#### [What you have to do]
Copy every line of the entries that has the string "length" in it.

Records from a collection
'''

/-- One step of one channel (R215): parameters by plane, input, AUX0, AUX1 by index. -/
def stepCell (k : Stream) (par : Nat → Fv) (x a0 : Fv) (a1 : Nat → Fv) (c : Cell) : Cell × Fv × Nat :=
  let st : Nat → Step := fun i => .of (c.1.getD i .zero)
  let pv : Nat → Step := fun i => .of (par i)
  let av : Nat → Step := fun i => .of (a1 i)
  match k.kind with
  | 1 =>
    if k.comp then
      let u := (pv 1).fma (.of x) (.of c.2)
      let v := (pv 2).fma (st 0) u
      let t := fadd (st 0).1 v.1
      let e := if t.isInf then Fv.zero else r32 (((st 0).1.add v.1).sub t)
      (([t], e), t, Step.under [(t, v.2)])
    else
      let s := (pv 0).fma (st 0) ((pv 1).mul (.of x))
      (([s.1], c.2), s.1, Step.under [s])
  | 2 =>
    let r := (List.range k.sections).foldl (fun (acc : List Step × Step) j =>
      let b := biquad (pv (5 * j)) (pv (5 * j + 1)) (pv (5 * j + 2)) (pv (5 * j + 3)) (pv (5 * j + 4)) acc.2 (st (2 * j)) (st (2 * j + 1))
      (acc.1 ++ [b.2.1, b.2.2], b.1)) ([], .of x)
    ((r.1.map (·.1), c.2), r.2.1, Step.under (r.2 :: r.1))
  | 3 =>
    let w := if k.disc = 1 then Step.mul (.of a0) (.of x) else .of x
    let r := (List.range k.nstate).foldl (fun (acc : List Step × Step × Nat) n =>
      let f := if k.disc = 1 then discretise (.of a0) (pv (2 * n)) (pv (2 * n + 1)) else (pv (2 * n), pv (2 * n + 1), 0)
      let hr := st (2 * n)
      let hi := st (2 * n + 1)
      let re := w.fma (av (4 * n)) (f.1.fma hr (f.2.1.mul hi).neg)
      let im := w.fma (av (4 * n + 1)) (f.1.fma hi (f.2.1.mul hr))
      (acc.1 ++ [re, im], (av (4 * n + 3)).neg.fma im ((av (4 * n + 2)).fma re acc.2.1), acc.2.2 ||| f.2.2)) ([], .of .zero, 0)
    ((r.1.map (·.1), c.2), r.2.1.1, r.2.2 ||| Step.under (r.2.1 :: r.1))
  | _ =>
    let s := Step.fma (.of a0) (st 0) ((av 0).mul (.of x))
    (([s.1], c.2), s.1, Step.under [s])

/-- Operand values of a chunk by channel and step. -/
structure ChunkIn where
  x : Nat → Nat → Fv
  a0 : Nat → Nat → Fv
  /-- AUX1 by channel (KIND 4) or by index (KIND 3), and step. -/
  a1 : Nat → Nat → Nat → Fv

/-- All steps of one channel. -/
def runCell (k : Stream) (rec_ : List Byte) (i : ChunkIn) (ch steps : Nat) : Cell × List Fv × Nat :=
  let par : Nat → Fv := fun p => f32 (recWord rec_ 128 (p * k.channels + ch))
  let c0 : Cell := ((List.range k.statePlanes).map (fun p => f32 (recWord rec_ k.stateOff (p * k.channels + ch))), if k.comp then f32 (recWord rec_ k.compOff ch) else .zero)
  (List.range steps).foldl (fun (acc : Cell × List Fv × Nat) t =>
    let r := stepCell k par (i.x ch t) (i.a0 ch t) (fun n => i.a1 ch n t) acc.1
    (r.1, acc.2.1 ++ [r.2.1], acc.2.2 ||| r.2.2)) (c0, [], 0)
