-- ==== Sys2Proof/Machine/Vision.lean ====
section
/-! DEFINITION. CONV, POOL and CROP_RESIZE (R240 to R258). -/

namespace Sys2Proof.Machine

/-! ### The window (R241 to R243) -/

/-- The window block of R241. -/
structure WinBlock where
  kh : Nat
  kw : Nat
  sy : Nat
  sx : Nat
  dy : Nat
  dx : Nat
  pad : Nat
  wflags : Nat
  top : Nat
  bottom : Nat
  left : Nat
  right : Nat
  stripe : Nat
  scratch : Nat
  scratchBytes : Nat
deriving DecidableEq, Repr

def Packet.winBlock (p : Sys2Proof.Packet) : WinBlock :=
  let f := fun (o n : Nat) => Packet.fld p o n
  ⟨f 32 1, f 33 1, f 34 1, f 35 1, f 36 1, f 37 1, f 38 1, f 39 1, f 40 1, f 41 1, f 42 1, f 43 1, f 44 2, f 48 4, f 52 4⟩

/-- Kernel extents and output size (R242). -/
def WinBlock.ey (b : WinBlock) : Nat := (b.kh - 1) * b.dy + 1
def WinBlock.ex (b : WinBlock) : Nat := (b.kw - 1) * b.dx + 1
def WinBlock.oh (b : WinBlock) (h : Nat) : Nat := (h + b.top + b.bottom - b.ey) / b.sy + 1
def WinBlock.ow (b : WinBlock) (w : Nat) : Nat := (w + b.left + b.right - b.ex) / b.sx + 1

/-- Where a tap reads along one axis: a position, or the zero padding (R242, R243). -/
def padTap (mode n : Nat) (x : Int) : Option Nat :=
  if 0 ≤ x ∧ x < (n : Int) then some x.toNat
  else match mode with
    | 2 => some (if x < 0 then 0 else n - 1)
    | 3 => some (if x < 0 then (-x).toNat else (2 * ((n : Int) - 1) - x).toNat)
    | _ => none

def WinBlock.tapY (b : WinBlock) (h oy ky : Nat) : Option Nat := padTap b.pad h ((oy * b.sy + ky * b.dy : Nat) - (b.top : Int))
def WinBlock.tapX (b : WinBlock) (w ox kx : Nat) : Option Nat := padTap b.pad w ((ox * b.sx + kx * b.dx : Nat) - (b.left : Int))

/-- The pixel a tap reads; none in the zero padding. -/
def WinBlock.tap (b : WinBlock) (x : TDesc) (oy ox ky kx : Nat) : Option (Nat × Nat) :=
  match b.tapY x.d2 oy ky, b.tapX x.d1 ox kx with
  | some r, some c => some (r, c)
  | _, _ => none

/-- Fields of the window block (R241, R257). `flags` are the WFLAGS bits the opcode and FUNC allow. -/
def WinBlock.ok (b : WinBlock) (p : Sys2Proof.Packet) (flags : Nat) : Bool :=
  decide (1 ≤ b.kh ∧ b.kh ≤ 16 ∧ 1 ≤ b.kw ∧ b.kw ≤ 16) && decide (1 ≤ b.sy ∧ b.sy ≤ 32 ∧ 1 ≤ b.sx ∧ b.sx ≤ 32) &&
  decide (1 ≤ b.dy ∧ b.dy ≤ 64 ∧ 1 ≤ b.dx ∧ b.dx ≤ 64) && decide (b.pad ≤ 3) && decide (b.wflags &&& flags = b.wflags) &&
  (decide (b.pad ≠ 0) || decide (b.top = 0 ∧ b.bottom = 0 ∧ b.left = 0 ∧ b.right = 0)) &&
  decide (b.scratch % 4096 = 0 ∧ b.scratchBytes % 4096 = 0 ∧ b.scratch + b.scratchBytes ≤ 2097152) &&
  Packet.rsvZero p 46 48 && Packet.rsvZero p 56 64

/-- An image operand: linear, RANK 4, at most 16,384 rows and columns (R240, R257). -/
def TDesc.isImage (t : TDesc) : Bool := t.wellShaped && decide (t.layout = 1 ∧ t.rank = 4 ∧ t.d1 ≤ 16384 ∧ t.d2 ≤ 16384)

/-- The window fits an axis of `n` pixels and gives `m` there (R242, R243, R257). An axis of X or Y that is zero makes an empty
tensor, which is checked no further along it (R82). -/
def axisFits (pad extent stride before after n m : Nat) : Bool :=
  decide (n = 0) || (decide (extent ≤ n + before + after) && (decide (pad ≠ 3) || decide (before < n ∧ after < n)) &&
    decide (m = 0 ∨ m = (n + before + after - extent) / stride + 1))

/-- The window fits the image and Y has the shape of R242 (R257). -/
def WinBlock.fits (b : WinBlock) (x y : TDesc) : Bool :=
  axisFits b.pad b.ey b.sy b.top b.bottom x.d2 y.d2 && axisFits b.pad b.ex b.sx b.left b.right x.d1 y.d1 && decide (x.d3 = 0 ∨ y.d3 = 0 ∨ y.d3 = x.d3)

/-- Channels of an input and an output agree, or one of the tensors has none (R82). -/
def sameChannels (x y : TDesc) : Bool := decide (x.d0 = 0 ∨ y.d0 = 0 ∨ y.d0 = x.d0)

/-! ### Stripes (R249 to R251) -/

/-- Element and scale bytes of one row of an image (R250). -/
def TDesc.imageRow (t : TDesc) : Nat := ceilDiv (t.d1 * t.d0 * elemBits t.fmt) 8 + (if isMx t.fmt then t.d1 * ceilDiv t.d0 32 else 0)

/-- Scratch that a stripe of `n` rows takes (R250). -/
def WinBlock.scratchFor (b : WinBlock) (x y : TDesc) (n : Nat) : Nat :=
  (if x.loc ≠ 0 then 2 * ((n - 1) * b.sy + b.ey) * x.imageRow else 0) + (if y.loc ≠ 0 then 2 * n * y.imageRow else 0)

/-- Rows of a stripe; none when no stripe fits (R250). -/
def WinBlock.rows (b : WinBlock) (x y : TDesc) : Option Nat :=
  if x.loc = 0 ∧ y.loc = 0 then some y.d2
  else if b.stripe ≠ 0 then (if b.scratchFor x y b.stripe ≤ b.scratchBytes then some b.stripe else none)
  else ((List.range (max 1 y.d2)).map (fun i => max 1 y.d2 - i)).find? (fun n => decide (b.scratchFor x y n ≤ b.scratchBytes))

/-- Stripes of a position, in order: image, first output row and rows; stripe u goes to position u mod n (R249). -/
def stripesAt (y : TDesc) (rows n j : Nat) : List (Nat × Nat × Nat) :=
  let per := ceilDiv y.d2 (max 1 rows)
  ((List.range (y.d3 * per)).filter (fun u => decide (u % n = j))).map (fun u => (u / per, u % per * rows, min rows (y.d2 - u % per * rows)))

/-- The rows of the stripes of a position. -/
def stripesOf (y : TDesc) (rows n j : Nat) : List Nat := (stripesAt y rows n j).map (fun u => u.2.2)

/-- The stripe of an output row of pixels (R249). -/
def stripeOf (y : TDesc) (rows i2 i3 : Nat) : Nat := i3 * ceilDiv y.d2 (max 1 rows) + i2 / max 1 rows

/-- The scratch range and Y keep clear of what R251 names; W and BIAS come with their bytes. -/
def WinBlock.clear (b : WinBlock) (x y : TDesc) (others : List (TDesc × Nat)) : Bool :=
  let sc : TDesc := ⟨b.scratch, 0, 0, 1, 1, b.scratchBytes / 4, 1, 1, 1, 0, 0, 0, 0, 0⟩
  (decide (b.scratchBytes = 0) || ((x, x.extent 1) :: (y, y.extent 1) :: others).all (fun t => t.1.isEmpty || !sc.meets b.scratchBytes t.1 t.2)) &&
  (x.isEmpty || y.isEmpty || !x.meets (x.extent 1) y (y.extent 1))
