-- ==== Sys2Proof/Machine/Grid.lean ====
section
/-! DEFINITION. Fusion grids, poses, alignment and projection (R276, R279 to R287). -/

namespace Sys2Proof.Machine

def State.grid? (s : State) (g : Nat) : Option Grid := s.ingest.grids.get? g

def State.setGrid (s : State) (g : Nat) (f : Grid → Grid) : State := { s with ingest := { s.ingest with grids := s.ingest.grids.update g f } }

/-! ### GRID_CREATE and GRID_DESTROY (R279, R280, R287) -/

def gridCreateChecks (_ : Caller) (p : Sys2Proof.Packet) (s : State) : Option Nat :=
  let f := fun (o n : Nat) => Packet.fld p o n
  let c := Packet.ctxNo p
  let cells := f 20 2 * f 22 2 * f 24 2
  let data := f 48 8
  firstFail
    [(decide (Packet.len p ≠ 2) || !Packet.rsvZero p 26 28 || !Packet.rsvZero p 65 128, St.badParam),
     (decide (3 < f 16 1 ∧ f 16 1 ≠ 255) || decide (f 17 1 ≠ 2 ∧ f 17 1 ≠ 3) || decide (f 18 2 < 1 ∨ 256 < f 18 2), St.badParam),
     (decide (f 20 2 < 1 ∨ 4096 < f 20 2 ∨ f 22 2 < 1 ∨ 4096 < f 22 2 ∨ f 24 2 < 1 ∨ 4096 < f 24 2 ∨ 8388608 < cells), St.badParam),
     (!positiveCode (f 28 4) || !finiteCode (f 32 4) || !finiteCode (f 36 4) || !finiteCode (f 40 4) || !finiteCode (f 44 4) || decide (8 < f 64 1), St.badParam),
     (decide (data % 65536 ≠ 0 ∨ 2 ^ 48 ≤ data ∨ f 56 8 % 4096 ≠ 0 ∨ 2 ^ 48 ≤ f 56 8), St.badParam),
     (decide (c = 0xFFFF), St.badContext),
     (s.t2Freeing c data (cells * f 18 2) || s.t2Freeing c (f 56 8) 4096, St.notFound),
     (!(s.t2Mapped c data (cells * f 18 2) && s.t2One c data (cells * f 18 2)) || !s.t2Mapped c (f 56 8) 4096, St.badParam),
     (!s.t2Writable c data (cells * f 18 2), St.notPermitted)]

def gridCreateEffect (_ : Nat) (_ : Caller) (p : Sys2Proof.Packet) (s : State) : State × Reply :=
  let want := Packet.fld p 16 1
  let used := s.ingest.grids.keys
  match (if want = 255 then pickFree s.fresh 4 used else if used.contains want then none else some want) with
  | none => refuse s St.noResource
  | some g =>
    let f := fun (o n : Nat) => Packet.fld p o n
    let s := (s.bump).resetScope 4 g
    let s := [(0, f 28 4), (1, f 32 4), (2, f 36 4), (3, f 40 4), (4, f 44 4), (5, f 64 1)].foldl
      (fun (s : State) (w : Nat × Nat) => (s.setShadow 4 g w.1 w.2).setActive 4 g w.1 w.2) s
    let x : Grid := ⟨Packet.ctxNo p, f 17 1, f 18 2, f 20 2, f 22 2, f 24 2, f 48 8, f 56 8, 0, none, []⟩
    ({ s with ingest := { s.ingest with grids := s.ingest.grids.set g x } }, .done St.ok 0 g)

def gridCreateBody : Body := checked gridCreateChecks gridCreateEffect

/-- GRID_CREATE (R279). -/
def execGridCreate (p : Sys2Proof.Packet) (s : State) : Host.Outcome State Fault Refusal := .next (runPacket 0x702 gridCreateBody p s)

/-- A grid of the packet's context that is not being destroyed (log 25). -/
def State.gridOf (s : State) (ctx g : Nat) : Option Grid :=
  match s.grid? g with
  | some x => if x.ctx = ctx ∧ x.destroy.isNone then some x else none
  | none => none

/-- A projection runs on the grid (R283). -/
def State.projecting (s : State) (g : Nat) : Bool :=
  s.proto.flights.any (fun f => f.running && decide (f.opcode = 0x704 ∧ Packet.fld f.pkt 16 1 = g))

def gridDestroyChecks (_ : Caller) (p : Sys2Proof.Packet) (s : State) : Option Nat :=
  firstFail [(!shortOk p 17 || decide (3 < Packet.fld p 16 1), St.badParam), ((s.gridOf (Packet.ctxNo p) (Packet.fld p 16 1)).isNone, St.notFound)]

/-- The grid number is free again; its scope words go back to reset (R78). -/
def State.dropGrid (s : State) (g : Nat) : State :=
  State.resetScope { s with ingest := { s.ingest with grids := s.ingest.grids.erase g } } 4 g

def gridDestroyEffect (id : Nat) (_ : Caller) (p : Sys2Proof.Packet) (s : State) : State × Reply :=
  let g := Packet.fld p 16 1
  if s.projecting g then (s.setGrid g (fun x => { x with destroy := some id }), .later) else (s.dropGrid g, .done St.ok 0 0)

def gridDestroyBody : Body := checked gridDestroyChecks gridDestroyEffect

/-- GRID_DESTROY (R287). -/
def execGridDestroy (p : Sys2Proof.Packet) (s : State) : Host.Outcome State Fault Refusal := .next (runPacket 0x703 gridDestroyBody p s)

/-- Destroys that waited for a projection end. -/
def State.settleGrids (s : State) : State :=
  s.ingest.grids.foldl (fun s kv => match kv.2.destroy with
    | some id => if s.projecting kv.1 then s else (s.dropGrid kv.1).finish id St.ok 0 0
    | none => s) s

/-! ### Values at an instant (R276, R281) -/

/-- A sample of a pose ring or a vector stream: its capture instant and its components. -/
abbrev Timed := Nat × List Fv

/-- Into ascending instants; it takes the place of an earlier sample of its instant (R276). -/
def insertTimed (x : Timed) : List Timed → List Timed
  | [] => [x]
  | y :: r => if x.1 < y.1 then x :: y :: r else if x.1 = y.1 then x :: r else y :: insertTimed x r

/-- Samples in the order they were written, by ascending instants: of two of one instant the later-written stays (R276). -/
def timeline (l : List Timed) : List Timed := l.foldl (fun acc x => insertTimed x acc) []

def lerp (p q u : Fv) : Fv := ffma u (fsub q p) p

def dot4 (a b : List Fv) : Fv :=
  let m : Nat → Fv := fun i => fmul (a.getD i .zero) (b.getD i .zero)
  fadd (fadd (fadd (m 0) (m 1)) (m 2)) (m 3)

/-- Interpolation of a vector, or of a pose: position, then a rotation made a unit quaternion again. -/
def lerpVec (pose : Bool) (p q : List Fv) (u : Fv) : List Fv :=
  if !pose then (List.range p.length).map (fun i => lerp (p.getD i .zero) (q.getD i .zero) u)
  else
    let pos := (List.range 3).map (fun i => lerp (p.getD i .zero) (q.getD i .zero) u)
    let q1 := q.drop 3
    let q0 := if (dot4 (p.drop 3) q1).lt .zero then (p.drop 3).map Fv.neg else p.drop 3
    let r := (List.range 4).map (fun i => lerp (q0.getD i .zero) (q1.getD i .zero) u)
    let k := transExact 0x15 (dot4 r r)
    pos ++ r.map (fun x => fmul x k)

/-- A value with its flags STALE and EXTRAPOLATED. -/
structure AtTime where
  v : List Fv
  stale : Bool
  extrap : Bool

def spanOf (a b : Nat) : Fv := r32 (Fv.ofInt ((b : Int) - (a : Int)))

/-- The value at instant `t` (R276); none without a sample. -/
def valueAt (pose : Bool) (horizon t : Nat) (l : List Timed) : Option AtTime :=
  match l.find? (fun x => decide (x.1 = t)), l.head?, l.getLast? with
  | some x, _, _ => some ⟨x.2, false, false⟩
  | none, some a, some b =>
    if t < a.1 then some ⟨a.2, true, false⟩
    else if t < b.1 then
      match (l.filter (fun x => decide (x.1 < t))).getLast?, l.find? (fun x => decide (t < x.1)) with
      | some x, some y => some ⟨lerpVec pose x.2 y.2 (fdiv (spanOf x.1 t) (spanOf x.1 y.1)), false, false⟩
      | _, _ => none
    else
      let h := min t (b.1 + horizon)
      let stale := decide (b.1 + horizon < t)
      match (l.dropLast).getLast? with
      | none => some ⟨b.2, stale, true⟩
      | some a => some ⟨lerpVec pose a.2 b.2 (fdiv (spanOf a.1 h) (spanOf a.1 b.1)), stale, true⟩
  | _, _, _ => none
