/-- A search already in its commit completes first, by its re-check (R331). -/
def planAbortEffect (_ : Nat) (_ : Caller) (p : Sys2Proof.Packet) (s : State) : State × Reply :=
  let h := Packet.fld p 16 2
  let fl := Packet.fld p 18 1
  let idle := match s.lattice? h with
    | some l => l.search.isNone
    | none => true
  let s := match (s.lattice? h).bind (·.search) with
    | some x => s.endSearch h (if x.commit.isSome then none else some St.aborted)
    | none => s
  let s := s.setLattice h (fun l => { l with holdNext := l.holdNext || bit fl 0, unloadNext := bit fl 1 })
  (s, .done St.ok (if idle && decide (fl = 0) then Inf.zeroWork else 0) 0)

def planAbortBody : Body := checked planAbortChecks planAbortEffect

/-- PLAN_ABORT (R331). -/
def execPlanAbort (p : Sys2Proof.Packet) (s : State) : Host.Outcome State Fault Refusal := .next (runPacket 0x903 planAbortBody p s)

/-! ### MAP_PUBLISH (R318, R319) -/

/-- READ_ONLY of the pages of an epoch (R319). -/
def State.markPages (s : State) (c addr n : Nat) (ro : Bool) : State :=
  { s with tiers := { s.tiers with pages := s.tiers.pages.update c (fun t => (pageSpan addr n).foldl (fun t v => t.update v (fun g => { g with readOnly := ro })) t) } }

/-- Retire epochs of a map: the searches pinned to them, and the re-checks against them, end with MAP_RETIRED (R332); then their pages are writable again (R319). -/
def State.retireEpochs (s : State) (map : Nat) (m : VoxMap) (old : List Epoch) : State :=
  let s := s.apps.lattices.foldl (fun s kv => match kv.2.search with
    | some x => if x.map = map ∧ old.any (fun e => decide (e.number = (x.commit.map (·.epoch)).getD x.epoch)) then s.endSearch kv.1 (some St.mapRetired) else s
    | none => s) s
  let s := old.foldl (fun s e => s.markPages m.ctx e.addr m.epochBytes false) s
  { s with apps := { s.apps with maps := s.apps.maps.update map (fun m => { m with epochs := m.epochs.filter (fun e => !old.contains e) }) } }

/-- A map number is free again (R319). -/
def State.dropMap (s : State) (map : Nat) : State := match s.apps.maps.get? map with
  | none => s
  | some m =>
    let s := s.retireEpochs map m m.epochs
    { s with apps := { s.apps with maps := s.apps.maps.erase map } }

/-- The map a publish describes. -/
def publishedMap (p : Sys2Proof.Packet) : VoxMap :=
  ⟨Packet.ctxNo p, Packet.fld p 18 2, Packet.fld p 20 1, Packet.fld p 21 1, Packet.fld p 22 1, Packet.fld p 24 4,
   [Packet.fld p 28 4, Packet.fld p 32 4, Packet.fld p 36 4], [], 0⟩

def VoxMap.sameShape (a b : VoxMap) : Bool :=
  decide (a.nbx = b.nbx ∧ a.nby = b.nby ∧ a.nbz = b.nbz ∧ a.voxel = b.voxel ∧ a.origin = b.origin)

def mapPublishChecks (_ : Caller) (p : Sys2Proof.Packet) (s : State) : Option Nat :=
  let m := publishedMap p
  let c := Packet.ctxNo p
  let a := Packet.fld p 40 8
  let old := s.apps.maps.get? (Packet.fld p 16 1)
  let edges := decide (1 ≤ m.nbx ∧ m.nbx ≤ 64 ∧ 1 ≤ m.nby ∧ m.nby ≤ 64 ∧ 1 ≤ m.nbz ∧ m.nbz ≤ 64 ∧ m.nbx * m.nby * m.nbz ≤ 4096)
  firstFail
    [(!shortOk p 48 || !Packet.rsvZero p 23 24 || decide (7 < Packet.fld p 16 1 ∨ 1 < Packet.fld p 17 1) || !edges || !positiveCode m.voxel ||
      decide (a % 65536 ≠ 0 ∨ 2 ^ 48 ≤ a), St.badParam),
     (decide (c = 0xFFFF), St.badContext),
     (match old with
      | some o => decide (o.ctx ≠ c)
      | none => false, St.notPermitted),
     (match old with
      | some o => !o.sameShape m && !bit (Packet.fld p 17 1) 0
      | none => false, St.badParam),
     (s.t2Freeing c a m.epochBytes || s.t2Evicted c a m.epochBytes, St.notFound), (!s.t2Mapped c a m.epochBytes, St.badParam),
     -- pages of a resident epoch and other read-only pages cannot be published
     (!s.t2Writable c a m.epochBytes, St.notPermitted)]

def mapPublishEffect (_ : Nat) (_ : Caller) (p : Sys2Proof.Packet) (s : State) : State × Reply :=
  let k := Packet.fld p 16 1
  let new := publishedMap p
  let old := s.apps.maps.get? k
  let before := match old with
    | some o => o.epochs
    | none => []
  let retired := if bit (Packet.fld p 17 1) 0 then before else before.take (before.length - 2)
  let s := match old with
    | some o => s.retireEpochs k o retired
    | none => s
  let n := (old.map (·.next)).getD 0
  let kept := before.filter (fun e => !retired.contains e)
  let m : VoxMap := { new with epochs := kept ++ [⟨n, Packet.fld p 40 8⟩], next := n + 1 }
  let gone := match retired[Sys2Proof.Config.pick s.fresh % max 1 retired.length]? with
    | some e => e.number
    | none => 0xFFFFFFFF
  let s := (s.bump).markPages (Packet.ctxNo p) (Packet.fld p 40 8) m.epochBytes true
  ({ s with apps := { s.apps with maps := s.apps.maps.set k m } }, .done St.ok 0 (n % 2 ^ 32 + 2 ^ 32 * (gone % 2 ^ 32)))

def mapPublishBody : Body := checked mapPublishChecks mapPublishEffect

/-- MAP_PUBLISH (R318). -/
def execMapPublish (p : Sys2Proof.Packet) (s : State) : Host.Outcome State Fault Refusal := .next (runPacket 0x901 mapPublishBody p s)

end Sys2Proof.Machine
end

'''

#### [Answer for the task]
  if !pose then (List.range p.length).map (fun i => lerp (p.getD i .zero) (q.getD i .zero) u)
  let retired := if bit (Packet.fld p 17 1) 0 then before else before.take (before.length - 2)
  let gone := match retired[Sys2Proof.Config.pick s.fresh % max 1 retired.length]? with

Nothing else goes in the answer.